• DATA PROVIDED:

════

-- ==== Sys2Proof/Machine/Trap.lean ====
section
/-! DEFINITION. Taking a trap on a core and on a sequencer and returning from one: images (R241, R96), precise stops (R403), trap
registers (R367 to R371), handler mode (R372 to R375), kernel faults (R376, R315, R252, R298), fatal faults (R377, R390 to R392),
failures of a phase (R379, R381). -/

namespace Sys2Proof.Machine

/-! ## Kernel images (R241, R96) -/

def State.img (s : State) (n : BitVec 16) : Option Img := s.imgs.find? (fun g => g.num == n)

/-- n bytes of an image. -/
def Img.get (g : Img) (off n : Nat) : Nat := Mem.read g.code off n
def Img.exp (g : Img) : Nat := g.get 8 4
def Img.nhnd (g : Img) : Nat := g.get 12 2
def Img.codeEnd (g : Img) : Nat := g.get 20 4

/-- The 32-byte word at an offset. -/
def Img.word (g : Img) (off : Nat) : BitVec 256 := BitVec.ofNat 256 (g.get off 32)

/-- A bundle of the image: a 32-byte word below CODE (R241). -/
def Img.isBundle (g : Img) (off : Nat) : Bool := off % 32 == 0 && off + 32 ≤ g.codeEnd && off + 32 ≤ g.size

/-- The bundle at an offset has RS set (R64). -/
def Img.rs (g : Img) (off : Nat) : Bool := g.isBundle off && Nat.testBit (g.get off 2) 11

/-- The handler entries as (offset, mask) (R241). -/
def Img.handlers (g : Img) : List (Nat × Nat) := (List.range g.nhnd).map (fun i => (g.get (64 + 8 * i) 4, g.get (68 + 8 * i) 4))

/-- The first bundle of a task routine (R96, R105). -/
def Img.isTask (g : Img) (off : Nat) : Bool := g.rs off && off != g.exp && !g.handlers.any (fun h => h.1 == off)

/-- The mask bit of a cause that a handler may take (R241). -/
def Cause.hbit : Cause → Option Nat
  | .zeroPivot => some 0
  | .notPd => some 1
  | .poison => some 2
  | .divZero => some 3
  | _ => none

/-- The first declared handler of a cause (R372). -/
def Img.handlerFor (g : Img) (c : Cause) : Option Nat :=
  c.hbit.bind (fun b => (g.handlers.find? (fun h => Nat.testBit h.2 b)).map (·.1))

/-! ## Contexts and invocations -/

def Ctx.inv (x : Ctx) (uid : Nat) : Option Inv := x.invs.find? (fun i => i.uid == uid)
def Ctx.modInv (x : Ctx) (uid : Nat) (f : Inv → Inv) : Ctx :=
  { x with invs := x.invs.map (fun i => if i.uid == uid then f i else i) }

/-- The invocation of a core's task. -/
def State.taskInv (s : State) (c : Fin 320) : Option Inv :=
  (s.core c).task.bind (fun t => (s.ctx t.osq).bind (·.inv t.inv))

/-- The cores that run a task of an invocation. -/
def State.coresOf (s : State) (q : Fin 16) (uid : Nat) : List (Fin 320) :=
  (List.finRange 320).filter (fun c => match (s.core c).task with
    | some t => t.osq == q && t.inv == uid
    | none => false)

/-- The cores that run a task of the context on a sequencer. -/
def State.coresOn (s : State) (q : Fin 16) : List (Fin 320) :=
  (List.finRange 320).filter (fun c => match (s.core c).task with
    | some t => t.osq == q
    | none => false)

/-- n57 of a report for an invocation: VPC, opcode, OPX number, of the anchor for a fused group (R252, R281). -/
def Inv.fvpc (i : Inv) : Word :=
  let v := ((i.stages.head?).map (·.vpc)).getD i.vpc
  BitVec.ofNat 64 (v.toNat + i.opcode.toNat * 2 ^ 48 + i.opx.toNat * 2 ^ 56)

/-- OP.VPC of an invocation (R295): the VPC of FUSE for a group. -/
def Inv.opVpc (i : Inv) : Word := BitVec.ofNat 64 (i.vpc.toNat + i.opcode.toNat * 2 ^ 48 + i.opx.toNat * 2 ^ 56)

════

Please repeat the listing above in full and exactly.

• OUTPUT FOR THIS TASK:
-- ==== Sys2Proof/Machine/Trap.lean ====
section
/-! DEFINITION. Taking a trap on a core and on a sequencer and returning from one: images (R241, R96), precise stops (R403), trap
registers (R367 to R371), handler mode (R372 to R375), kernel faults (R376, R315, R252, R298), fatal faults (R377, R390 to R392),
failures of a phase (R379, R381). -/

namespace Sys2Proof.Machine

/-! ## Kernel images (R241, R96) -/

def State.img (s : State) (n : BitVec 16) : Option Img := s.imgs.find? (fun g => g.num == n)

/-- n bytes of an image. -/
def Img.get (g : Img) (off n : Nat) : Nat := Mem.read g.code off n
def Img.exp (g : Img) : Nat := g.get 8 4
def Img.nhnd (g : Img) : Nat := g.get 12 2
def Img.codeEnd (g : Img) : Nat := g.get 20 4

/-- The 32-byte word at an offset. -/
def Img.word (g : Img) (off : Nat) : BitVec 256 := BitVec.ofNat 256 (g.get off 32)

/-- A bundle of the image: a 32-byte word below CODE (R241). -/
def Img.isBundle (g : Img) (off : Nat) : Bool := off % 32 == 0 && off + 32 ≤ g.codeEnd && off + 32 ≤ g.size

/-- The bundle at an offset has RS set (R64). -/
def Img.rs (g : Img) (off : Nat) : Bool := g.isBundle off && Nat.testBit (g.get off 2) 11

/-- The handler entries as (offset, mask) (R241). -/
def Img.handlers (g : Img) : List (Nat × Nat) := (List.range g.nhnd).map (fun i => (g.get (64 + 8 * i) 4, g.get (68 + 8 * i) 4))

/-- The first bundle of a task routine (R96, R105). -/
def Img.isTask (g : Img) (off : Nat) : Bool := g.rs off && off != g.exp && !g.handlers.any (fun h => h.1 == off)

/-- The mask bit of a cause that a handler may take (R241). -/
def Cause.hbit : Cause → Option Nat
  | .zeroPivot => some 0
  | .notPd => some 1
  | .poison => some 2
  | .divZero => some 3
  | _ => none

/-- The first declared handler of a cause (R372). -/
def Img.handlerFor (g : Img) (c : Cause) : Option Nat :=
  c.hbit.bind (fun b => (g.handlers.find? (fun h => Nat.testBit h.2 b)).map (·.1))

/-! ## Contexts and invocations -/

def Ctx.inv (x : Ctx) (uid : Nat) : Option Inv := x.invs.find? (fun i => i.uid == uid)
def Ctx.modInv (x : Ctx) (uid : Nat) (f : Inv → Inv) : Ctx :=
  { x with invs := x.invs.map (fun i => if i.uid == uid then f i else i) }

/-- The invocation of a core's task. -/
def State.taskInv (s : State) (c : Fin 320) : Option Inv :=
  (s.core c).task.bind (fun t => (s.ctx t.osq).bind (·.inv t.inv))

/-- The cores that run a task of an invocation. -/
def State.coresOf (s : State) (q : Fin 16) (uid : Nat) : List (Fin 320) :=
  (List.finRange 320).filter (fun c => match (s.core c).task with
    | some t => t.osq == q && t.inv == uid
    | none => false)

/-- The cores that run a task of the context on a sequencer. -/
def State.coresOn (s : State) (q : Fin 16) : List (Fin 320) :=
  (List.finRange 320).filter (fun c => match (s.core c).task with
    | some t => t.osq == q
    | none => false)

/-- n57 of a report for an invocation: VPC, opcode, OPX number, of the anchor for a fused group (R252, R281). -/
def Inv.fvpc (i : Inv) : Word :=
  let v := ((i.stages.head?).map (·.vpc)).getD i.vpc
  BitVec.ofNat 64 (v.toNat + i.opcode.toNat * 2 ^ 48 + i.opx.toNat * 2 ^ 56)

/-- OP.VPC of an invocation (R295): the VPC of FUSE for a group. -/
def Inv.opVpc (i : Inv) : Word := BitVec.ofNat 64 (i.vpc.toNat + i.opcode.toNat * 2 ^ 48 + i.opx.toNat * 2 ^ 56)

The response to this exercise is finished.